We were intrigued by news reports recently that thousands of Swedes are exchanging privacy for convenience by having microchips the size of a grain of rice embedded under their skin so they can do a variety of things – from accessing buildings and sharing LinkedIn details at networking events to dispensing with train tickets. Chip providers are reportedly running low on chips, having trouble keeping up with demand. What’s a GDPR regulator to do when his constituents are so cavalier with their personally identifiable information (PII)?
As to why subcutaneous microchips have taken root in Sweden, one theory advanced that Swedes are less concerned about data privacy than people in other countries, thanks to a high level of trust for Swedish companies, banks, large organizations and government institutions. Alas, the rest of us (that is, 99.99% of the world) haven’t arrived at such a sublime state. If anything, confidence in anything we read or hear is increasingly hard to come by.

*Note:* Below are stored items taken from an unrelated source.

-- ==== Sys2Proof/Config.lean ====
section
/-! DEFINITION. What an instance of CORE fixes (00_scope.md R9, 92_eei_decisions.md D12, D18) and the free values
the spec leaves open (60_exceptions.md R183; notes/assumptions/2.md, 6.md). -/

namespace Sys2Proof.Config

/-- `DJB_CTR_ORDER`: the order of the two halves of the 64-bit ChaCha DJB counter in state words 12 and 13
(00_scope.md R9, 43_chacha.md R143). -/
inductive CtrOrder where
  /-- `ctr[63:32]` is state word 12. -/
  | hiFirst
  /-- `ctr[31:0]` is state word 12. -/
  | loFirst
deriving DecidableEq, Repr

/-- The parameters of an instance (00_scope.md R9). Each value of this type is a legal instance and each legal
instance is a value of it: `NMAX = 32 + 2 * nmaxSteps` is even and from 32 to 254, `DMAX = 512 * (1 + dmaxSteps)`
is a multiple of 512 from 512 to 65536. -/
structure Params where
  nmaxSteps : Fin 112
  dmaxSteps : Fin 128
  djbCtrOrder : CtrOrder
deriving DecidableEq, Repr

/-- `NMAX`, the largest FEAL round count a command may ask for (00_scope.md R9). -/
def Params.nmax (p : Params) : Nat := 32 + 2 * p.nmaxSteps.val

/-- `DMAX`, the capacity of `DIN` in bits (00_scope.md R9). -/
def Params.dmax (p : Params) : Nat := 512 * (1 + p.dmaxSteps.val)

/-- `DOUTMAX = DMAX + 128`, the capacity of `DOUT` in bits (00_scope.md R9, 10_state.md R27). -/
def Params.doutmax (p : Params) : Nat := p.dmax + 128

/-- The defaults of 00_scope.md R9: `NMAX = 254`, `DMAX = 65536`, `DJB_CTR_ORDER = hi_first`. -/
def Params.default : Params := ⟨111, 127, .hiFirst⟩

/-- FREE VALUE. `rng n k` is the `n`-bit value the random port `rng` supplies to the `k`-th draw (60_exceptions.md
R183): "must assume nothing about it". It has no body, so no proof can know it; notes/assumptions/2.md. -/
opaque rng (n k : Nat) : BitVec n

/-- FREE VALUE. What `DOUT` holds after a `FEAL.KS` whose `16 * (N + 8)`-bit result is wider than `DOUTMAX`: the spec
states no value there (10_state.md R27 against 00_scope.md R9). Applied to a counter; notes/assumptions/6.md. -/
opaque wideSchedule (k : Nat) : BitVec 65664

end Sys2Proof.Config
end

All of which bodes well for yet another banner year for the cybersecurity industry. While 2018 was a very strong investment year for the sector — by October, private equity firms had already completed more cybersecurity deals in the U.S. and Europe in 2018 than in any other recent full year  – 2019 is looking to be another seminal year for cybersecurity investors as several key market leaders are teeing up their IPO.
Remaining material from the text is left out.